Due to the importance of its role in supplying running water, numerous factories and workshops were rapidly built around the Yangshupu Road, many of which were likewise the first of their kind in China. The most important are listed below:

- Yangshupu Shipyard (杨树浦船坞), built in 1862 and modernised in the 1880s.
- Shanghai Papermaking Factory (上海天章记录纸厂), built in 1882.
- Yangshupu Waterworks Workshop (杨树浦水厂车间), built in 1883.
- Shanghai No. 3 Silk Mill (上海第三丝织厂), built in 1888.
- Shanghai No. 5 Textile Mill (上海第五毛纺织厂), built in 1896.
- Shanghai No. 1 Silk Mill (上海第一丝织厂), built in 1898.
- Shanghai Power Station Auxiliary Engine Factory (上海电站辅机厂), built in 1912.
- Yangshupu Power Station (杨树浦发电厂), built in 1913.
- Shanghai No. 1 Wool Mill (上海第一毛条厂), built in 1915.
- Shanghai Soap Factory (上海制皂厂), built in 1923.
- Shanghai Tram Workshop (上海电车厂), built in 1925.
- Shanghai Naval Machinery Factory (上海中华造船厂工人加工舰艇部件), built in 1926.
- Yangshupu Gasworks (杨树浦煤气厂), built in 1933.
- Shanghai Fish Market (上海鱼市场), built in 1935.
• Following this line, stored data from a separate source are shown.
theorem ifContinues_ackDone (ts : Stamp) {next : State → State} (hnext : ∀ u, RegKept u (next u)) :
    KeptOrSet ts s (ifContinues (ackDone ts s) next) := by
  obtain hkept | ⟨hover, hset⟩ := ackDone_keptOrSet s ts
  · exact .inl (hkept.trans (ifContinues_regKept hnext))
  · rw [ifContinues, hover]
    exact hset

theorem ifContinues_deliverPar {f : FieldCode} {b : Bool} {next : State → State} (hnext : ∀ u, RegKept u (next u)) :
    RegKept s (ifContinues (deliverPar f b s) next) ∨
      (b ≠ s.parity ∧ Cleared f s (ifContinues (deliverPar f b s) next)) := by
  obtain hkept | ⟨hover, hclear⟩ := deliverPar_regKept_or_cleared s f b
  · exact .inl (hkept.trans (ifContinues_regKept hnext))
  · rw [ifContinues, hover]
    exact .inr hclear

/-- RX_MEAS: a slot's end may set REGISTERED and REG_TS, a wrong parity symbol may clear REGISTERED. -/
theorem armRxMeas_registers (l : Bool) (ts : Stamp) :
    KeptOrSet ts s (armRxMeas l ts s) ∨
      ∃ f, s.elem = .el f .par ∧ l = false ∧ classify s.par s.cnt.toNat ≠ s.parity ∧
        Cleared f s (armRxMeas l ts s) := by
  have hafter : ∀ u, RegKept u (afterBit (classify s.par s.cnt.toNat) s.cnt.toNat u) :=
    fun u => afterBit_regKept u _ _
  cases helem : s.elem with
  | fin =>
    have hfault : armRxMeas l ts s = raise .noRule s := by simp [armRxMeas, helem]
    exact .inl (.inl (hfault ▸ ⟨rfl, rfl⟩))
  | el f k =>
    cases l with
    | true =>
      have hcount : armRxMeas true ts s = countOrTimeout f s := by simp [armRxMeas, helem]
      exact .inl (.inl (hcount ▸ countOrTimeout_regKept s f))
    | false =>
      have hlow : armRxMeas false ts s = ifContinues (rxDeliver (classify s.par s.cnt.toNat) ts s)
          (afterBit (classify s.par s.cnt.toNat) s.cnt.toNat) := by simp [armRxMeas, helem]
      rw [hlow, rxDeliver, helem]
      cases k with
      | val => exact .inl (.inl ((deliverVal_regKept s f _).trans (ifContinues_regKept hafter)))
      | par =>
        obtain hkept | ⟨hwrong, hclear⟩ := ifContinues_deliverPar hafter
        · exact .inl (.inl hkept)
        · exact .inr ⟨f, rfl, rfl, hwrong, hclear⟩
      | ack => exact .inl (ifContinues_ackDone ts hafter)

theorem armRxAckdrive_keptOrSet (ts : Stamp) : KeptOrSet ts s (armRxAckdrive ts s) := by
  unfold armRxAckdrive
  split
  · exact .inl ⟨rfl, rfl⟩
  · exact ifContinues_ackDone (s := { s with cnt := satInc s.cnt, busOut := false }) ts fun _ => ⟨rfl, rfl⟩

end

/-! ## The other phases -/

section

variable (s : State)

theorem armIdle_regKept (l : Bool) : RegKept s (armIdle l s) := by
  unfold armIdle
  split
  · obtain ⟨_, h⟩ | ⟨_, h⟩ := startHostTx_cases { s with txPending := false } <;> rw [h] <;> exact ⟨rfl, rfl⟩
  · split <;> exact ⟨rfl, rfl⟩

theorem armArb_regKept (l : Bool) : RegKept s (armArb l s) := by
  unfold armArb
  split
  · exact ⟨rfl, rfl⟩
  · split <;> exact ⟨rfl, rfl⟩

/-- A sender's tick keeps REGISTERED and REG_TS, or ends a responder's pass and sets them (44_frame_transmit.md R145). -/
theorem tick_sender_regKept_or_set {s : State} (h : s.phase = .txBit ∨ s.phase = .txAck) (ext : Bool) (ts : Stamp) :
    RegKept s (tick ext ts s) ∨
      (s.respActive = true ∧ (tick ext ts s).phase = .idle ∧ (tick ext ts s).registered = true ∧
        (tick ext ts s).regTs = ts) := by
  obtain ⟨_, hon⟩ | ⟨hidle, hend⟩ := tick_goesOnOrEnds ts h ext
  · exact .inl ⟨congrArg Registration.registered hon, congrArg Registration.regTs hon⟩
  · have hreg : (tick ext ts s).registered = (s.respActive || s.registered) := congrArg Registration.registered hend
    have hregTs : (tick ext ts s).regTs = if s.respActive then ts else s.regTs := congrArg Registration.regTs hend
    cases hresp : s.respActive with
    | false => exact .inl ⟨by simp [hreg, hresp], by simp [hregTs, hresp]⟩
    | true => exact .inr ⟨rfl, hidle, by simp [hreg, hresp], by simp [hregTs, hresp]⟩

/-- The fields and the parameter for which a parity error clears REGISTERED (45_frame_receive.md R155 to R157). -/
theorem clearsRegistered_iff (f : FieldCode) :
    clearsRegistered f s = true ↔
      s.forme = true ∧ (f = .control ∨ f = .length ∨ (f = .data ∧ s.par.clearRegOnDataParity = true)) := by
  simp [clearsRegistered, or_assoc]

end

end Sys2Proof.Machine

open Sys2Proof Sys2Proof.Machine
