-- ==== Sys2Proof/Machine/Step.lean ====
section
/-! DEFINITION. One step: reset, a stuck unit, idling, or one request answered by one response (R7, R202, R206,
R220, R227). -/

namespace Sys2Proof.Machine

/-- Reset comes first; a stuck unit answers nothing; otherwise the oldest request is taken and answered:
by its operation when OPSEL is legal, by IllegalOpsel when it is not, before any lane is computed (R202). -/
def step (s : State) : Host.Outcome State Fault Refusal :=
  if s.resetLine then .next s.takeReset
  else if s.stuck then .fault .stuck
  else match s.requests with
    | [] => .next s.idle
    | q :: rest =>
      match legalOperation s.cfg q.opsel with
      | .ok i => exec i (s.takeRequest q rest)
      | .error _ => .next (s.takeRequest q rest).takeIllegalOpsel

/-- The state in which the very next step answers a request with the word w: the request stands before all
others, reset is not asserted and the unit is not stuck (log 1). Its operands are the A, B and C that the request
port keeps (DESIGN CHOICE, log 26). -/
def State.withFetchWord (s : State) (nbits w : Nat) : State :=
  { s with requests := ⟨BitVec.ofNat 8 (w % 2 ^ nbits), s.a, s.b, s.c⟩ :: s.requests,
           stuck := false, resetLine := false }

end Sys2Proof.Machine
end

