/-- Making the exponent even leaves the binade. -/
theorem rootOperand_evenExact {F : Fmt} {v : Exact} (hM : v.M ≠ 0) (hbits : bitLength v.M ≤ F.p + 1)
    (hlow : 1 - (F.bias : Int) - F.p ≤ v.k) (hhigh : v.k ≤ F.bias - F.p) : RootOperand F (evenExact v) := by
  have hpos := bitLength_pos hM
  have hlen := bitLength_two_mul hM
  rcases Int.emod_two_eq_zero_or_one v.k with heven | hodd
  · rw [evenExact_of_even heven]
    exact ⟨heven, hM, by omega, by rw [binade]; omega, by rw [binade]; omega⟩
  · rw [evenExact_of_odd hodd]
    refine ⟨?_, ?_, ?_, ?_, ?_⟩ <;> simp only [binade] <;> omega

theorem abs_toRat_evenExact (v : Exact) : |(evenExact v).toRat| = |v.toRat| := by
  rcases Int.emod_two_eq_zero_or_one v.k with heven | hodd
  · rw [evenExact_of_even heven]
  · rw [evenExact_of_odd hodd, abs_toRat, abs_toRat, zpow_sub_one₀ two_ne_zero]
    push_cast
    ring

section
variable {F : Fmt} {w : Nat} (hF : RoundingFormat F w)
include hF

theorem bitLength_decodeLane_le (x : BitVec w) : bitLength (decodeLane F x).M ≤ F.p + 1 := by
  have hfrac := frac_toNat_lt F hF.p_lt.le x
  rw [decodeLane]
  split_ifs
  · exact (bitLength_le_of_lt hfrac).trans (Nat.le_succ _)
  · rw [frac_or_two_pow hF]
    exact bitLength_le_of_lt (by dsimp only; omega)

/-- The exponents of the finite lanes run from the subnormals' to MAX's. -/
theorem decodeLane_k_bounds {x : BitVec w} (hfin : isFinite F x = true) :
    1 - (F.bias : Int) - F.p ≤ (decodeLane F x).k ∧ (decodeLane F x).k ≤ F.bias - F.p := by
  have hbias := hF.bias_pos
  have hones := hF.expOnes_eq
  have hle := expField_le F hF.width x
  have hne := (isFinite_iff_expField F x).mp hfin
  rw [decodeLane]
  split_ifs <;> dsimp only <;> omega

theorem rootOperand_of_isFinite {x : BitVec w} (hfin : isFinite F x = true) (h0 : isZero x = false) :
    RootOperand F (evenExact (decodeLane F x)) :=
  rootOperand_evenExact (decodeLane_M_ne_zero hF.toLaneFormat h0) (bitLength_decodeLane_le hF x)
    (decodeLane_k_bounds hF hfin).1 (decodeLane_k_bounds hF hfin).2

end

/-- `N = M << 2q`, the operand of the integer root. -/
def sqrtScaled (F : Fmt) (M : Nat) : Nat := M <<< (2 * sqrtScale F M)

section
variable {F : Fmt} {M : Nat} (hM : M ≠ 0) (hbits : bitLength M ≤ F.p + 2) (hp : 0 < F.p)
include hbits hp

/-- The scaling leaves 2p + 1 or 2p + 2 bits. -/
theorem bitLength_add_sqrtScale :
    2 * F.p + 1 ≤ bitLength M + 2 * sqrtScale F M ∧ bitLength M + 2 * sqrtScale F M ≤ 2 * F.p + 2 := by
  rw [sqrtScale]
  omega

include hM

theorem sqrtScaled_bounds : 2 ^ F.p * 2 ^ F.p ≤ sqrtScaled F M ∧ sqrtScaled F M < 2 ^ (F.p + 1) * 2 ^ (F.p + 1) := by
  obtain ⟨hlow, hhigh⟩ := bitLength_bounds M hM
  obtain ⟨hlow', hhigh'⟩ := bitLength_add_sqrtScale hbits hp
  have hpos := bitLength_pos hM
  rw [sqrtScaled, Nat.shiftLeft_eq, ← Nat.pow_add, ← Nat.pow_add]
  constructor
  · calc 2 ^ (F.p + F.p) ≤ 2 ^ (bitLength M - 1 + 2 * sqrtScale F M) := Nat.pow_le_pow_right (by decide) (by omega)
      _ = 2 ^ (bitLength M - 1) * 2 ^ (2 * sqrtScale F M) := Nat.pow_add ..
      _ ≤ M * 2 ^ (2 * sqrtScale F M) := Nat.mul_le_mul_right _ hlow
  · calc M * 2 ^ (2 * sqrtScale F M) < 2 ^ bitLength M * 2 ^ (2 * sqrtScale F M) :=
          Nat.mul_lt_mul_of_pos_right hhigh (Nat.two_pow_pos _)
      _ = 2 ^ (bitLength M + 2 * sqrtScale F M) := (Nat.pow_add ..).symm
      _ ≤ 2 ^ (F.p + 1 + (F.p + 1)) := Nat.pow_le_pow_right (by decide) (by omega)

theorem sqrtRoot_eq_sqrt : sqrtRoot F M = Nat.sqrt (sqrtScaled F M) :=
  isqrt_eq_sqrt _ _ ((sqrtScaled_bounds hM hbits hp).2.trans_eq (Nat.mul_pow 2 2 _).symm)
Opposite the waterworks are the sites of:

- Shanghai Water Supply Trade Association (上海市供水行业协会)
- Shanghai Institute of Water Education (上海水务进修学校)

To the south of the waterworks, facing the Huangpu River where once the docks stood, is the Yangpu Riverside (杨浦滨江) park and promenade opened in 2017.